I'm trying to implement custom allocator to work with std containers based on the requirements here: https://en.cppreference.com/w/cpp/named_req/Allocator
I'm currently trying to implement a linear allocator and I'm having hard time with memory alignment.
After I allocate a block of memory I'm wondering how much padding do I need between each object in the block to optimize cpu read/writes.
I'm not sure if the address alignment should be divisible
- by the cpu word size (4 bytes on 32 bits machine and 8 bytes on 64 bits machine)
- by the
sizeof(T)
- by the
alignof(T)
I read different answers different places.
For example in this question the accepted answers says:
The usual rule of thumb (straight from Intels and AMD's optimization manuals) is that every data type should be aligned by its own size. An int32 should be aligned on a 32-bit boundary, an int64 on a 64-bit boundary, and so on. A char will fit just fine anywhere.

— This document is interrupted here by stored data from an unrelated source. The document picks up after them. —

/-- A record that a CPY could name is queued at the front of its channel. -/
theorem chainTake_local {r : BitVec 512} (ring : s.ringOk k (r.extractLsb' 144 6).toNat = true) (defer : r.getLsbD 131 = false)
    (code : r.getLsbD 132 = false) (aligned : (r.extractLsb' 192 64).toNat % 16 = 0) (inside : s.chainLocal k h (r.extractLsb' 192 64) 96 = true) :
    s.chainTake k ch h a r = ((s.enqueueCopy k (recordTransfer s ch h a r (BitVec.ofNat 768 (leNat
      (s.opmRead h.core h.launch h.origin (r.extractLsb' 192 64) 96)))) true).2).setChain k ch (some (chainNext h r)) := by
  unfold State.chainTake
  simp only [ring, defer, code, Bool.not_true, Bool.false_and, Bool.or_false, Bool.false_eq_true, if_false, chainRead_local own aligned inside]
  rw [recordTransfer, defer, code]
  rfl

end
end Sys2Proof.Laws

/-!
Multicast copies (R184, R192), and obligation O32.
-/

namespace Sys2Proof.Laws

open Sys2Proof Sys2Proof.Machine

/-! ## A running multicast (R184, R192) -/

section
variable {q : Transfer} {rect : W64} {off : W32} (multicast : q.kind = .multicast rect off)
include multicast

theorem localPut_of_multicast (s : State) (a : W64) (bs : List Byte) :
    s.localPut q a bs = (rectOf rect).cores.foldl (fun u c => u.ulmWrite c q.launch (q.origin + a.toNat) bs) s := by
  rw [State.localPut]
  simp only [multicast]

/-- The granules of a multicast's elements, in the region of each receiver. -/
theorem fe_localFull_of_multicast (d : Nat) {g : Nat} (low : g < 16384) (s : State) (m : Move) (inside : ∀ c, s.outRegion c q.launch = none) :
    ((s.localFull q m.dst).core d).fe.getLsbD g = true ↔ (s.core d).fe.getLsbD g = true ∨
      (d ∈ (rectOf rect).cores ∧ ∃ j < q.shape.es, (q.origin + m.dst.toNat + j) / 16 = g) := by
  have form : s.localFull q m.dst = (rectOf rect).cores.foldl (fun u c => u.ulmFill c q.launch (q.origin + m.dst.toNat) q.shape.es) s := by
    rw [State.localFull]
    simp only [multicast]
  rw [form]
  refine (fe_foldl (f := fun (u : State) (c : Nat) => u.ulmFill c q.launch (q.origin + m.dst.toNat) q.shape.es) (fun u c => ulmFill_only ..)
    (fun u c inside => fe_ulmFill (inside c) _ _ d low) _ inside).trans (or_congr .rfl ?_)
  exact ⟨fun ⟨_, member, here, touched⟩ => ⟨here ▸ member, touched⟩, fun ⟨member, touched⟩ => ⟨d, member, rfl, touched⟩⟩

end

/-! ## The tree's grant (R192) -/

section
variable (s : State) (core launch : Nat) (n : Fin 11) (m : Multicast)

/-- A context with a buffer-free flag cleared. -/
def flagCleared (flag : BitVec 2) (y : Ctx) : Ctx := { y with bufFree := y.bufFree &&& ~~~BitVec.twoPow 4 flag.toNat }

/-- The state with a flag cleared in every context of a launch in a rectangle. -/
def flagsCleared (s : State) (launch : Nat) (m : Multicast) : State :=
  (rectOf m.rect).cores.foldl (fun u c => u.updCtx c launch (flagCleared m.flag)) s

theorem flagsCleared_byteAt : (flagsCleared s launch m).byteAt = s.byteAt := by
  unfold flagsCleared
  induction (rectOf m.rect).cores generalizing s with
  | nil => rfl
  | cons c cs later => exact (later _).trans (byteAt_updCtx _)

theorem updCtx_clusters (c : Nat) (f : Ctx → Ctx) : (s.updCtx c launch f).clusters = s.clusters := by
  obtain ⟨k, ⟨eq, -⟩ | eq⟩ := updCtx_eq (s := s) (c := c) (n := launch) f
  · rw [eq]; rfl
  · rw [eq]

theorem flagsCleared_clusters : (flagsCleared s launch m).clusters = s.clusters := by
  unfold flagsCleared
  induction (rectOf m.rect).cores generalizing s with
  | nil => rfl
  | cons c cs later => exact (later _).trans (updCtx_clusters ..)

/-- Of a running context only the flags change. -/
theorem run_updCtx_flag (c d : Nat) (flag : BitVec 2) :
    ∃ f, ((s.updCtx c launch (flagCleared flag)).core d).run = { (s.core d).run with bufFree := f } := by
  by_cases here : d = c
  · subst here
    cases run : (s.core d).run.of launch with
    | true =>
      rw [updCtx_of_run _ run, core_setCore_same]
      exact ⟨_, rfl⟩
    | false =>
      cases shadow : (s.core d).shadow.of launch with
      | true =>
        rw [updCtx_of_shadow _ run shadow, core_setCore_same]
        exact ⟨_, rfl⟩
      | false =>
        rw [updCtx_of_neither _ run shadow]
        exact ⟨_, rfl⟩
  · rw [core_updCtx_other _ here]
    exact ⟨_, rfl⟩

theorem run_flagsCleared (d : Nat) : ∃ f, ((flagsCleared s launch m).core d).run = { (s.core d).run with bufFree := f } := by
  unfold flagsCleared
  induction (rectOf m.rect).cores generalizing s with
  | nil => exact ⟨_, rfl⟩
  | cons c cs later =>
    obtain ⟨f, eq⟩ := run_updCtx_flag s launch c d m.flag
    obtain ⟨g, eq'⟩ := later (s.updCtx c launch (flagCleared m.flag))
    exact ⟨g, eq'.trans (congrArg (fun x : Ctx => { x with bufFree := g }) eq)⟩

/-- Where every context of the rectangle had the flag, each is there without it. -/
theorem ctxOf_flagsCleared {s : State} {launch : Nat} (all : s.allFree launch m.flag m.rect = true) {d : Nat} (member : d ∈ (rectOf m.rect).cores) :
    ∃ y, (flagsCleared s launch m).ctxOf d launch = some y ∧ y.bufFree.getLsbD m.flag.toNat = false := by
  have resident := List.all_eq_true.mp all d member
  cases before : s.ctxOf d launch with
  | none => rw [before] at resident; cases resident
  | some x =>
    have idem (_ : Nat) (x : Ctx) : flagCleared m.flag (flagCleared m.flag x) = flagCleared m.flag x := by
      unfold flagCleared
      dsimp only
      rw [BitVec.and_assoc, BitVec.and_self]
    refine ⟨flagCleared m.flag x, ?_, by simp [flagCleared, BitVec.getLsbD_twoPow]⟩
    exact foldl_idempotent (read := fun u c => u.ctxOf c launch) (upd := fun u c => u.updCtx c launch (flagCleared m.flag))
      (f := fun _ => flagCleared m.flag) (fun _ _ _ other => ctxOf_updCtx_other _ other)
      (fun _ _ _ there => ctxOf_updCtx_same (f := flagCleared m.flag) (fun _ => rfl) there) idem member before

end

section
variable {s : State} {c : Nat} {n : Fin 11} {len : Nat} {rd : SReg} {m : Multicast}

/-- The transfer of a CPYM, before its channel numbers it. -/
def mcastTransfer (s : State) (c : Nat) (x : Ctx) (m : Multicast) : Transfer :=
  s.transfer x c m.ssh false m.dstr false false m.src (m.off.setWidth 64) m.shape m.ch.toNat m.ring.toNat m.off (.multicast m.rect m.off)

/-- A granted CPYM: its thread goes on with the transfer's number. -/
def goesOn (n : Fin 11) (len : Nat) (rd : SReg) (no : Nat) (y : Ctx) : Ctx := y.setThread n (((y.thread n).setReg rd (BitVec.ofNat 64 no)).past len)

So by that answer it looks like the address alignment should be divisible by sizeof(T)
.
On this question the second answer state that:
The CPU always reads at its word size (4 bytes on a 32-bit processor), so when you do an unaligned address access — on a processor that supports it — the processor is going to read multiple words.
So by that answer it looks like the address alignment should be divisble by the cpu word size.
So I'm seeing some conflicted statements on how to optimize data alignment for cpu read/write and I'm not sure if I'm not understanding something correctly or there're some wrong answers? Maybe someone could clear this out for me on what the address alignment should be divisible by.